┌──

/-! ### 16-bit sequences -/

/-- Derived from R173: the low byte read at one time and the high byte read at any later time, the latch
untouched in between, are the two halves of the counter at the time of the low-byte read; the same for the
capture register. -/
def Obligations.SixteenBitReadIsAtomic : Prop :=
  ∀ (s s2 : State) (u u2 : TimerUnit), Addresses s u → Addresses s2 u2 →
    (∀ s1 u1, exec .rdCntl s = .next s1 → unitAt s1 s1.sel = some u1 →
      u2.regs.tempHigh = u1.regs.tempHigh →
      ∃ s3 lo hi, s1.result = some lo ∧ exec .rdCnth s2 = .next s3 ∧ s3.result = some hi ∧
        hi.toNat * 256 + lo.toNat = (currentCount u.regs s.now).toNat) ∧
    (∀ s1 u1, exec .rdIcrl s = .next s1 → unitAt s1 s1.sel = some u1 →
      u2.regs.tempHigh = u1.regs.tempHigh →
      ∃ s3 lo hi, s1.result = some lo ∧ exec .rdIcrh s2 = .next s3 ∧ s3.result = some hi ∧
        hi.toNat * 256 + lo.toNat = u.regs.icr.toNat)

/-- Derived from R174: the high byte written, then the low byte at any later time with the timer running, the
unit untouched in between, makes the counter read the written value at the time of the low-byte write. -/
def Obligations.SixteenBitWriteIsAtomic : Prop :=
  ∀ (s : State) (u : TimerUnit) (h l : Byte) (later : Int), Addresses s u →
    0 < u.regs.periodNs →
    ∃ s1 s2 u2, exec (.wrCnth h) s = .next s1 ∧ exec (.wrCntl l) { s1 with now := later } = .next s2 ∧
      unitAt s2 s.sel = some u2 ∧ (currentCount u2.regs later).toNat = h.toNat * 256 + l.toNat

/-! ### The step -/

/-- Derived from R62, R63, R75 and R140: when no alarm is due before it, the bytes presented next are decoded and
the step is `exec` of that operation, at the transaction's time, for its unit, with the program counter the CPU
core presents, and with the transaction taken from the queue (log entry 2). -/
def Obligations.StepRunsThePresentedOperation : Prop :=
  ∀ (s : State) (x : Transaction) (rest : List Transaction) (i : Instr) (tail : List Byte),
    s.halted = false → s.inputs = x :: rest → s.now ≤ x.now → x.width = 1 → decode x.bytes = .ok (i, tail) →
    (∀ k u a, unitAt s k = some u → u.regs.alarm = some a → x.now < fireTime s.now a) →
    step s = exec i { s with
      now := x.now
      sel := x.timer
      inputs := rest
      cpu := { s.cpu with pc := match x.pcIn with
        | some pc => BitVec.ofNat 24 (pc.toNat % 2 ^ (8 * s.params.pcWidth.bytes))
        | none => s.cpu.pc } }

/-- Derived from R76 and R261 with the spec's decision D6 (and log entry 6 for two units at one time): an alarm
due at or before the time of the next transaction expires before it, at its expiry time, earliest first; the
transaction stays presented. (A transaction that is itself an ALARM_FIRE is log entry 21.) -/
def Obligations.DueAlarmExpiresFirst : Prop :=
  ∀ (s : State) (x : Transaction) (rest : List Transaction) (k : Nat) (u : TimerUnit) (a : Alarm),
    s.halted = false → s.inputs = x :: rest → (∀ tail, decode x.bytes ≠ .ok (.alarmFire, tail)) →
    unitAt s k = some u → u.regs.alarm = some a → fireTime s.now a ≤ x.now →
    (∀ k' u' a', unitAt s k' = some u' → u'.regs.alarm = some a' →
      fireTime s.now a < fireTime s.now a' ∨ (fireTime s.now a = fireTime s.now a' ∧ k ≤ k')) →
    step s = exec .alarmFire { s with now := fireTime s.now a, sel := k }

/-- Derived from R67 and R268: a BUS transaction of any width but one byte sets the fault mark and changes no
register; the run ends there in the fault state. That the violation is a next state and every later step the fault is
log entry 7; that it holds for every BUS word, those R101 calls no operation included, is log entry 15. -/
def Obligations.WrongWidthHaltsTheMachine : Prop :=
  ∀ (s : State) (x : Transaction) (rest : List Transaction) (t : Byte) (tail : List Byte),
    s.halted = false → s.inputs = x :: rest → s.now ≤ x.now → x.bytes = t :: tail → t.toNat < 0x60 →
    x.width ≠ 1 → x.timer < s.timers.length →
    (∀ k u a, unitAt s k = some u → u.regs.alarm = some a → x.now < fireTime s.now a) →
    ∃ s', step s = .next s' ∧ s'.halted = true ∧ s'.timers = s.timers ∧ s'.params = s.params ∧
      s'.cpu.pending = s.cpu.pending ∧ s'.cpu.I = s.cpu.I ∧ s'.cpu.resetReq = s.cpu.resetReq ∧
      s'.cpu.stack = s.cpu.stack ∧ s'.result = none ∧ step s' = .fault .hostAssert

/-- R43: the fault mark is false at construction, no operation clears it, reset included, and once it is set no
operation is enabled: every operation and every step is the fault. -/
def Obligations.HaltedMachineDoesNothing : Prop :=
  (∀ m ps t, (State.construct m ps t).halted = false) ∧
  (∀ (s : State), s.halted = true → step s = .fault .hostAssert ∧ ∀ i, exec i s = .fault .hostAssert) ∧
  (∀ (i : Instr) (s s' : State), exec i s = .next s' → s'.halted = s.halted)

/-- Derived from R9, R46 and R292: a step never takes time back, and never changes a parameter of the machine or
of a unit, or the number of units. -/
def Obligations.StepKeepsParametersAndTimeOrder : Prop :=
  ∀ s s' : State, step s = .next s' →
    s.now ≤ s'.now ∧ s'.params = s.params ∧
    s'.timers.map TimerUnit.params = s.timers.map TimerUnit.params

/-- Derived from R277: two alarms due at one time on two units may expire in either order; the state afterwards is
the same (but for which unit was addressed last). -/
def Obligations.SimultaneousAlarmsCommute : Prop :=
  ∀ (s : State) (j k : Nat) (uj uk : TimerUnit) (aj ak : Alarm), s.halted = false → j ≠ k →
    unitAt s j = some uj → unitAt s k = some uk → uj.regs.alarm = some aj → uk.regs.alarm = some ak →
    aj.deadline ≤ s.now → ak.deadline ≤ s.now →
    ∃ s1 s2 s3 s4, exec .alarmFire { s with sel := j } = .next s1 ∧
      exec .alarmFire { s1 with sel := k } = .next s2 ∧
      exec .alarmFire { s with sel := k } = .next s3 ∧
      exec .alarmFire { s3 with sel := j } = .next s4 ∧ { s2 with sel := j } = s4

/-! ### The invariant -/

/-- Derived from R38 and R45: the invariant holds at construction, whatever the time and the parameters, with
the five bit positions of each unit distinct (D1). -/
def Obligations.InvariantAtConstruction : Prop :=
  ∀ (m : MachineParams) (ps : List TimerParams) (t : Int), (∀ p ∈ ps, p.bitPositions.Nodup) →
    MachineInv (State.construct m ps t)

/-- Derived from R38, R39, R42, R129, R220, R242 and R243: every step keeps the invariant. -/
def Obligations.StepKeepsInvariant : Prop :=
  ∀ s s' : State, MachineInv s → step s = .next s' → MachineInv s'
end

└──

Work request - What is needed is an exact copy of the lines above, from the one containing "transaction stays presented." through the one containing "step s = exec .alarmFire", with nothing added.

Expected answer -
transaction stays presented. (A transaction that is itself an ALARM_FIRE is log entry 21.) -/
def Obligations.DueAlarmExpiresFirst : Prop :=
  ∀ (s : State) (x : Transaction) (rest : List Transaction) (k : Nat) (u : TimerUnit) (a : Alarm),
    s.halted = false → s.inputs = x :: rest → (∀ tail, decode x.bytes ≠ .ok (.alarmFire, tail)) →
    unitAt s k = some u → u.regs.alarm = some a → fireTime s.now a ≤ x.now →
    (∀ k' u' a', unitAt s k' = some u' → u'.regs.alarm = some a' →
      fireTime s.now a < fireTime s.now a' ∨ (fireTime s.now a = fireTime s.now a' ∧ k ≤ k')) →
    step s = exec .alarmFire { s with now := fireTime s.now a, sel := k }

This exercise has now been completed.